Asl ai medici di base: «Troppe prescrizioni non appropriate»

Partiti gli incontri per un confronto sull’assistenza sanitaria Tra i temi liste d’attesa e percorsi diagnostici terapeutici
TERAMO. Sono iniziati gli incontri promossi dalla Asl di Teramo con i medici di medicina generale, i pediatri di libera scelta, gli specialisti ambulatoriali e di continuità assistenziale per un confronto sulle problematiche centrali dell'assistenza sanitaria. Le riunioni coinvolgono un ridotto numero di medici e si svolgono nella zona in cui questi operano. Per il momento sono stati scelti tre temi: le liste e i tempi di attesa delle prestazioni sanitarie e l'appropriatezza prescrittiva, l'avvio dei percorsi diagnostico-terapeutici aziendali e il sovraffollamento in pronto soccorso.
«L'aumento dell'offerta di prestazioni sanitarie, realizzata attraverso provvedimenti aziendali nel 2022-23 e che saranno ampliati nel 2024, produce buoni esiti solo con una corretta gestione della domanda», si legge in una nota dell’Asl, «per le liste d'attesa la domanda si gestisce intervenendo, da una parte, sull'educazione dei cittadini a una giusta richiesta di salute, dall'altra con prescrizioni appropriate dei medici. A loro la Asl chiede collaborazione perché le prescrizioni siano corrispondenti alle reali necessità dei pazienti. Le prescrizioni non appropriate, infatti, pesano sull'allungamento delle liste di attesa».
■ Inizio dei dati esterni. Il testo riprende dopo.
theorem serveClear_keeps (p : Port) (body : List Byte) (s : State) : Keeps s (serveClear p body s).2 := by
  unfold serveClear
  split
  · exact .refl s
  · split
    · exact .refl s
    · rename_i hr
      unfold clearRefusal at hr
      split at hr
      · cases hr
      rename_i hp
      rw [not_not] at hp
      unfold clearFaults
      dsimp only
      refine Keeps.trans ?_ (raiseEvent_frame _ _ _).keeps
      refine Keeps.trans ?_ (announcePhase_frame _).keeps
      have b : Bounds s { s with
          flu := { s.flu with faults := [], alarm := false }
          ctx := { s.ctx with resident := none } } := ⟨rfl, rfl, id, id, fun h => ⟨h.1, rfl⟩⟩
      refine keeps_of_view (b.trans (setPhase_bounds _ _)) (fun g => ?_)
      obtain ⟨r, e, _, _, d⟩ := setPhase_view .idle { s with
          flu := { s.flu with faults := [], alarm := false }
          ctx := { s.ctx with resident := none } }
      rw [e, d rfl]
      have hp' : s.view.phase = .safe := hp
      have hres : s.view.resident = some .safe := by
        have := g.phase
        rw [hp'] at this
        rcases hx : s.view.resident with _ | (k | _ | _) <;> rw [hx] at this <;> first | rfl | cases this
      have key : ({ State.view { s with
          flu := { s.flu with faults := [], alarm := false }
          ctx := { s.ctx with resident := none } } with phase := Phase.idle, tare := (State.view { s with
          flu := { s.flu with faults := [], alarm := false }
          ctx := { s.ctx with resident := none } }).tare } : View) =
          s.view.staged
            { phase := .idle, resident := none, holder := false, banks := false, tare := none, faults := [] } := by
        have h1 := g.live
        have h2 := g.lock
        have h3 := g.holder
        have h4 := g.banks
        have h5 := g.tare
        have h6 : s.view.changeover = none := by
          rcases hc : s.view.changeover with _ | c
          · rfl
          · have := g.outgoing c hc
            rw [hres] at this
            exact absurd (Option.some.inj this.1).symm this.2.1
        rw [hp'] at h1 h2 h3 h4 h5
        have h3' : s.view.holder = false := by simpa using h3
        have h4' : s.view.banks = false := by simpa using h4
        have h5' : s.view.tare = none := by
          rcases ht : s.view.tare with _ | (q | _)
          · rfl
          · rw [ht] at h5; cases h5
          · rw [ht] at h5; cases h5
        change ({ s.view with faults := [], resident := none, phase := .idle } : View) = _
        simp [View.staged, h1, h2, h3', h4', h5', h6]
      rw [key]
      exact g.stage ⟨rfl, by simp, by simp, rfl, by simp, by simp⟩ (by rw [hp']; simp) (by simp) (fun _ => .inl rfl)

theorem setService_keeps (p : Port) (rate : Int) (t : Option Int) (v : Int) (s : State) (h : s.ctx.phase = .service) :
    Keeps s (setService p rate t v s) := by
  refine keeps_of_view (bounds_of_same rfl rfl rfl rfl rfl rfl) (fun g => ?_)
  have : (setService p rate t v s).view = { s.view with holder := true } := by
    simp [setService, State.view]
    rfl
  rw [this]
  exact { g with holder := fun _ => h }

theorem ensureService_keeps (p : Port) (s : State) (h : motionRefusal s = none) :
    Keeps s (ensureService p s) ∧ (ensureService p s).ctx.phase = .service := by
  unfold motionRefusal at h
  split at h
  · cases h
  rename_i hc
  simp only [Bool.not_eq_true, Option.isSome_eq_false_iff, Option.isNone_iff_eq_none] at hc
  unfold ensureService
  split at h
  · rename_i hp
    rw [if_neg (by rw [hp]; simp)]
    exact ⟨.refl s, hp⟩
  · split at h
    · cases h
    rename_i hp
    rw [not_not] at hp
    split at h
    · cases h
    rename_i hw
    rw [if_pos hp]
    refine ⟨(enterService_keeps _ s hp hc (by simpa [calWindowOpen] using hw)).trans (announcePhase_frame _).keeps,
        ?_⟩
    rw [show (announcePhase (enterService (some p) s)).ctx = (enterService (some p) s).ctx from by simp
        [announcePhase]]
    have := congrArg View.phase (enterService_view (some p) s)
    exact this

theorem serveJog_keeps (p : Port) (body : List Byte) (s : State) : Keeps s (serveJog p body s).2 := by
  unfold serveJog
  split
  · unfold jogAt
    split
    · exact .refl s
    · rename_i h
      obtain ⟨a, b⟩ := ensureService_keeps p s h
      exact a.trans (setService_keeps _ _ _ _ _ b)
  · exact .refl s

theorem serveJogStop_keeps (p : Port) (body : List Byte) (s : State) : Keeps s (serveJogStop p body s).2 := by
  unfold serveJogStop
  split
  · exact .refl s
  · split
    · exact .refl s
    · split
      · exact .refl s
      · rename_i h
        rw [not_not] at h
        exact setService_keeps _ _ _ _ _ h

theorem serveMove_keeps (p : Port) (body : List Byte) (s : State) : Keeps s (serveMove p body s).2 := by
  unfold serveMove
  split
  · unfold moveTo
    split
    · exact .refl s
    · rename_i h
      have : motionRefusal s = none := by
        unfold moveRefusal at h
        split at h
        · cases h
        · assumption
      obtain ⟨a, b⟩ := ensureService_keeps p s this
      exact a.trans (setService_keeps _ _ _ _ _ b)
  · exact .refl s

theorem serveAmend_keeps (p : Port) (body : List Byte) (s : State) : Keeps s (serveAmend p body s).2 := by
  unfold serveAmend
  split
  · unfold amendActive
    split
    · exact .refl s
    · rename_i b hb
      split
      · exact .refl s
      · dsimp only
        have f := supersedeStage_frame s
        refine f.keeps.trans (chain_msq _ _ ?_).keeps
        simp [f.mark.active, hb]
  · exact .refl s

theorem shiftPosRef_view (c : Int) (x : Slot) : (shiftPosRef c x).view = x.view := by
  unfold shiftPosRef
  split
  · simp [Slot.view]
  · rfl

theorem serveZeroPosition_keeps (body : List Byte) (s : State) : Keeps s (serveZeroPosition body s).2 := by
  unfold serveZeroPosition
  split
  · exact .refl s
  · split
    · refine keeps_of_view (bounds_of_same rfl rfl rfl rfl rfl rfl) (fun g => ?_)
      have : (zeroPosition s).view = s.view := by
        unfold zeroPosition State.view
        simp only [View.mk.injEq, and_true]
        funext k
        simp [State.slot, shiftPosRef_view]
      show (zeroPosition s).view.Suits
      rw [this]; exact g
    · exact .refl s

theorem serveTare_keeps (p : Port) (body : List Byte) (s : State) : Keeps s (serveTare p body s).2 := by
  unfold serveTare
  split
  · exact .refl s
  · split
    · exact .refl s
    · rename_i hp
      split
      · exact .refl s
      · split
        · exact .refl s
        · split
          · exact .refl s
          · refine keeps_of_view (bounds_of_same rfl rfl rfl rfl rfl rfl) (fun g => ?_)
            change ({ s.view with tare := some (.port p) } : View).Suits
            refine { g with tare := ?_ }
            show kindFits s.ctx.phase (some (.port p)) = true
            cases hx : s.ctx.phase <;> simp_all [kindFits]

theorem lockStore_keeps (s : State) (h : s.cst.window = .closed) : Keeps s (lockStore s) := by
  refine keeps_of_view (bounds_of_same rfl rfl rfl rfl rfl rfl) (fun g => ?_)
  change ({ s.view with calLock := true } : View).Suits
  refine { g with window := fun x => ?_ }
  have : s.view.window = false := by simp [State.view, h]
  rw [show ({ s.view with calLock := true } : View).window = s.view.window from rfl, this] at x
  cases x

theorem window_keeps (s : State) (w : CalWindow) (nv : Nonvolatile) (tb : Tables) (n : Nat) (h : ContextsSuit s →
    w ≠ .closed → s.cst.lock = false ∧ (s.ctx.phase = .idle ∨ s.ctx.phase = .safe)) :
    Keeps s { s with cst := { s.cst with nv := nv, work := tb, window := w, armsAt := n } } := by
  refine keeps_of_view (bounds_of_same rfl rfl rfl rfl rfl rfl) (fun g => ?_)
  change ({ s.view with window := w != .closed } : View).Suits
  exact { g with window := fun x => h (suit_iff_view.2 g) (by simpa using x) }

theorem serveCalOpen_keeps (p : Port) (body : List Byte) (s : State) : Keeps s (serveCalOpen p body s).2 := by
  unfold serveCalOpen
  split
  · unfold calOpen
    split
    · exact .refl s
    · rename_i hl
      split
      · exact .refl s
      · rename_i hw
        rw [not_not] at hw
        split
        · exact .refl s
        · rename_i hp
          rw [not_not] at hp
          split
          · exact .refl s
          · split
            · exact .refl s
            · split
              · exact lockStore_keeps s hw
              · exact window_keeps s _ s.cst.nv s.cst.work s.cst.armsAt (fun _ _ => ⟨by simpa using hl, .inl hp⟩)
  · exact .refl s

theorem opened_suits {s : State} (h : s.cst.window ≠ .closed) (g : ContextsSuit s) : s.cst.lock = false ∧
    (s.ctx.phase = .idle ∨ s.ctx.phase = .safe) :=
  g.blocks.2.2.2.2 h

theorem serveCalData_keeps (p : Port) (body : List Byte) (s : State) : Keeps s (serveCalData p body s).2 := by
  unfold serveCalData
  split
  · unfold calData
    split
    · exact .refl s
    · split
      · rename_i hw; exact lockStore_keeps s hw
      · exact .refl s
      · rename_i hw
        split
        · exact .refl s
        · split
          · exact window_keeps s _ s.cst.nv s.cst.work s.cst.armsAt (fun g _ => opened_suits (by rw [hw]; simp) g)
          · exact .refl s
  · exact .refl s

theorem serveCalCommit_keeps (p : Port) (body : List Byte) (s : State) : Keeps s (serveCalCommit p body s).2 := by
  unfold serveCalCommit
  split
  · exact .refl s
  · split
    · exact .refl s
    · split
      · rename_i hw; exact lockStore_keeps s hw
      · exact .refl s
      · rename_i hw
        split
        · exact .refl s
        · split
          · exact .refl s
          · split
            · exact .refl s
            · exact window_keeps s _ _ s.cst.work s.cst.armsAt (fun g _ => opened_suits (by rw [hw]; simp) g)

theorem serveCalClose_keeps (p : Port) (body : List Byte) (s : State) : Keeps s (serveCalClose p body s).2 := by
  unfold serveCalClose
  split
  · exact .refl s
  · split
    · exact .refl s
    · split
      · exact .refl s
      · exact .refl s
      · split
        · exact .refl s
        · exact window_keeps s _ s.cst.nv s.cst.work s.cst.armsAt (fun _ x => absurd rfl x)

theorem serveCalRead_keeps (body : List Byte) (s : State) : Keeps s (serveCalRead body s).2 := by
  unfold serveCalRead
  split
  · exact .refl s
  · split
    · exact .refl s
    · split <;> exact .refl s

theorem resetSlot_view (m : Msq) (l : Option Live) (x : Slot) :
    ((resetSlot m l x).view.state ≠ .resident ∧ (resetSlot m l x).view.state ≠ .parked) ∧
    ((resetSlot m l x).view.state = .loaded ↔ x.state = .loaded) ∧
    (inGrips (resetSlot m l x).view.state = true → resetSlot m l x = x) ∧
    (bindable x.state = true → bindable (resetSlot m l x).view.state = true) ∧ 
    (inGrips (resetSlot m l x).view.state = true → inGrips x.state = true) := by
  unfold resetSlot
  cases hx : x.state <;> simp [Slot.view, hx, inGrips, bindable]
  split <;> simp

/-- A reset (R33). -/
theorem applyReset_keeps (c : ResetCause) (s : State) : Keeps s (applyReset c s) := by
  refine keeps_of_view ⟨rfl, rfl, fun _ => ⟨by show 0 ≤ 2048; decide, by simp [applyReset, Rst.initial]⟩,
      fun _ => ⟨⟨by show 1 ≤ 16; decide, rfl⟩, ⟨by show 1 ≤ 16; decide, rfl⟩, ⟨by show 1 ≤ 16; decide, rfl⟩⟩,
      fun _ => ⟨rfl, rfl⟩⟩ (fun g => ?_)
  have hs : ∀ k, (applyReset c s).view.slots k = (resetSlot s.msq s.live (s.slot k)).view := by
    intro k
    simp [applyReset, State.view, State.slot]
  refine
    { faults := by simp [applyReset, State.view], kinds := by simp [applyReset, State.view], nodup := g.nodup,
      queue := fun j => ?_, grips := fun j hj => ?_, bound := fun j hj => ?_, phase := rfl, resident := fun j => ?_,
      live := rfl, outgoing := (fun c hc => nomatch hc), parked := fun j hj => ?_, section_ := fun j hj => ?_,
      holder := (fun x => nomatch x), lock := rfl, banks := (fun x => nomatch x), tare := rfl,
      window := (fun x => nomatch x) }
  all_goals simp only [hs] at *
  all_goals obtain ⟨⟨a, a'⟩, b, c', d, e⟩ := resetSlot_view s.msq s.live (s.slot j)
  · rw [b]; exact g.queue j
  · exact g.grips j (e hj)
  · exact d (g.bound j hj)
  · simp [a, applyReset, State.view]
  · exact absurd hj a'
  · rw [c' hj]; exact g.section_ j (e hj)

theorem resetWait_keeps (s : State) (r : Option ResetCause) (b : Bool) : Keeps s { s with ptu := { s.ptu with
    resetWait := r, lineArmed := b } } :=
  keeps_of_view ⟨rfl, rfl, id, id, id⟩ id

theorem resetArrives_keeps (c : ResetCause) (s : State) : Keeps s (resetArrives c s) := by
  unfold resetArrives
  split
  · exact resetWait_keeps s _ s.ptu.lineArmed
  · exact applyReset_keeps c s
Il secondo tema è quello dei Pdta, i percorsi diagnostici terapeutici aziendali, in particolare dei percorsi di carattere oncologico, relativi al tumore della mammella, del colon e del polmone. «Un argomento centrale», continua la nota, « perché la presa in carico del paziente è imprescindibile per una medicina sempre più di prossimità. L'obiettivo è indicare ai medici come si accede al Pdta per la presa in carico del paziente, evitandogli inutili e penosi giri fra vari reparti». Altro tema il sovraffollamento nei pronto soccorso. «Criticità di rilievo nazionale causata principalmente dalla carenza dei medici d'urgenza e di pronto soccorso», si legge a questo proposito nella nota, «l’ Asl, in proposito, ha recepito la delibera regionale che prevede una serie di interventi per limitare la permanenza del paziente in pronto soccorso, non oltre le 8 ore. È in fase di definizione un progetto regionale, che vede Teramo capofila, nell'approccio multisistemico per garantire le urgenze a bassa complessità nelle strutture territoriali come le Uccp. Il progetto, chiamato Caut (centri di assistenza e urgenza territoriale) cerca di contrastare l'incremento di accessi di codici bianchi e verdi». Prossimo incontro sabato 23 settembre a Giulianova. (red.te.)